FISA is the exclusive way to conduct foreign intelligence electronic surveillance in the United States.

While working in the Carter White House, I recall the lengthy, serious discussions on both ends of Pennsylvania Avenue about FISA. The White House coordinated closely with Congress, and the Intelligence Committees were given the task of methodically reviewing the activities of the NSA and the FBI.

There was bipartisan support for the bill. Edward Levi, who had served as President Ford's Attorney General, testified in favor of the legislation.

A fair, bipartisan process produced a fair, bipartisan bill.

But today is a different story.

As of today, the President still refuses to authorize a briefing for the full Intelligence Committee on all operational details of his NSA program.
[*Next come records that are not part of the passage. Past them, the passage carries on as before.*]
-- ==== Sys2Proof/Machine/Abort.lean ====
section
/-! DEFINITION. HIF_ABORT (R125): what becomes of an item that has not reached its commit point. -/

namespace Sys2Proof.Machine

/-- Whether an item can still be aborted: not past its commit point, and not sent to another module (R125). -/
def Inflight.abortable (f : Inflight) : Bool :=
  f.phase != .committed && !(f.item.remote && f.item.origin.isNone && f.phase == .waiting)

/-- A PER_STOP_REQ that no status view has answered takes its bits back, unless a later write has replaced them
(R125, R126, R592; DEDUCED, notes/assumptions/128.md). -/
def State.stopUnset (s : State) (f : Inflight) : State :=
  match f.note with
  | [old, v] => if s.fld Fld.PER_STOP_REQ 0 0 = v.toNat then s.setF Fld.PER_STOP_REQ 0 0 old.toNat else s
  | _ => s

/-- What an aborted item has prepared goes with it: the shadows of an ARC_SET, the bits of a PER_STOP_REQ, what a
CFG_VALIDATE_COMMIT was given (R125, R182). -/
def State.withdraw (s : State) (f : Inflight) : State :=
  if f.phase ≠ .waiting then s
  else if f.opcode = 0x0A00 then s.arcUnset f.item.inst (f.item.ring, f.item.seq)
  else if f.opcode = 0x1100 then s.stopUnset f
  else s

/-- Whether an item is a frame of CAN in an attempt (R451). -/
def Inflight.inAttempt (f : Inflight) : Bool := f.opcode == 0x0E00 && f.phase == .waiting && f.note.head? == some 1

/-- The item is aborted: it completes ABORTED_BY_HOST, and the abort with detail 1. -/
def State.abortNow (s : State) (it : Item) (f : Inflight) : State :=
  let s1 := (s.withdraw f).complete f.item stAborted it.seq
  let s2 := if f.opcode = 0x0E00 ∧ f.phase = .waiting then
      s1.raise (124 + f.item.inst) f.item.inst stAborted (f.note.getD 3 0) else s1
  s2.cfgSweep.complete it stDone 1

/-- HIF_ABORT (R125). It is exempt from the order of R120 and from FENCE. For a frame of CAN in an attempt it takes
effect when the attempt ends (R451). -/
def execHifAbort (it : Item) (s : State) : Host.Outcome State Fault Refusal :=
  let ring := (it.w 3).toNat
  if !(s.serving it.block) ∨ !(s.undecided it) then go s
  else if s.mirWait it then go (s.intend it)
  else if 63 < ring then go (s.complete it stFormat 12)
  else match s.flight ring (it.w 4) with
  | none => go (s.complete it stDone (if (s.intakeOf ring (it.w 4)).isNone then 2 else 0))
  | some f =>
    if !(f.abortable) then go (s.complete it stDone 0)
    else if f.inAttempt then
      let by' := if f.note.getD 1 0 = 1 then f.note.getD 2 0 else it.seq
      go ((s.noteItem f.item [1, 1, by', f.note.getD 3 0]).holdItem 0x0201 it [w32 ring, it.w 4])
    else go (s.abortNow it f)

end Sys2Proof.Machine
end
I'm told that nearly 1,000 Executive Branch officials have been briefed, and I assume that one or more of those officials was responsible for the leak to the New York Times. Yet, 20 Members of the House Intelligence Committee, all of whom deal with highly classified secrets every day, cannot be trusted to keep a secret.

This conflict between the Executive and the Legislature is not new. In 1952, President Truman wanted to nationalize the nation's steel mills for "national security" reasons, but there was clear Congressional action preventing him from doing so.

The Supreme Court stepped in. Writing the main opinion, Justice Jackson said: "When the President takes measures incompatible with the expressed or implied will of Congress, his power is at its lowest ebb …"

Today, under pressure, the White House appears to be cutting a deal with Republican Senators on legislation for the NSA program. But legislation is premature until the President explains to Congress why FISA is inadequate.

In a three-hour hearing on FISA last Thursday, I was impressed with how efficient the process of issuing emergency warrants is. I think the NSA program on which I have been briefed can and must be fully covered under FISA.

Treatment should follow diagnosis. And the diagnosis must be made first by the Congressional Intelligence Committees once members are fully and completely informed.

~ ~ ~

Senator Graham has called this a Marbury versus Madison moment - recalling the 1803 Supreme Court case which defined separation of powers. I agree. We are experiencing what some others call a Constitutional crisis.

To come down from the brink, we need to do three things.

First, the Executive must respect the laws Congress passes, and work with Congress on any needed changes. We are equal branches of government.

Second, bipartisanship. The terrorists won't check our party labels before they blow us up. The American people don't want a Republican Congress to give a blank check to a Republican President. Democrats are patriots too.

And third, we urgently need the best legal minds in our nation to come together, perhaps in a new National Legal Commission, to grapple with a new legal framework for the toughest issues we face confronting 21st Century threats: detention, interrogation, data-mining, electronic surveillance, national ID cards, among them.

Sandra Day O'Connor might be a good chair of such a Commission. Members might include people well known to CFR like Pat Wald, Larry Silberman, Bill Webster, Phil Heymann, and brilliant minds from the next generation, like Viet Dinh and Noah Feldman.

Instead of the Executive Branch waving a single legal memo from a single Justice Department lawyer, this Commission could provide some needed depth and weight to help the President, Congress, and the public understand these issues and the need for nuanced solutions … which carefully protect the reinforcing values of enhanced security and civil liberty.

Ben Franklin might have been the first American to understand that this is not a zero-sum game. You either get more security and liberty, or less of both.

Imagine if today on the House floor we could reprise the debates of 1787 and 1788 … chronicled in the Federalist Papers.

Alexander Hamilton argued for life terms and stronger powers for the Chief Executive. But James Madison argued that "the accumulation of all powers … in the same hands … may justly be pronounced the very definition of tyranny."

The modern version would be a contentious debate, but it would be an essential and wonderful debate … a debate worthy of America.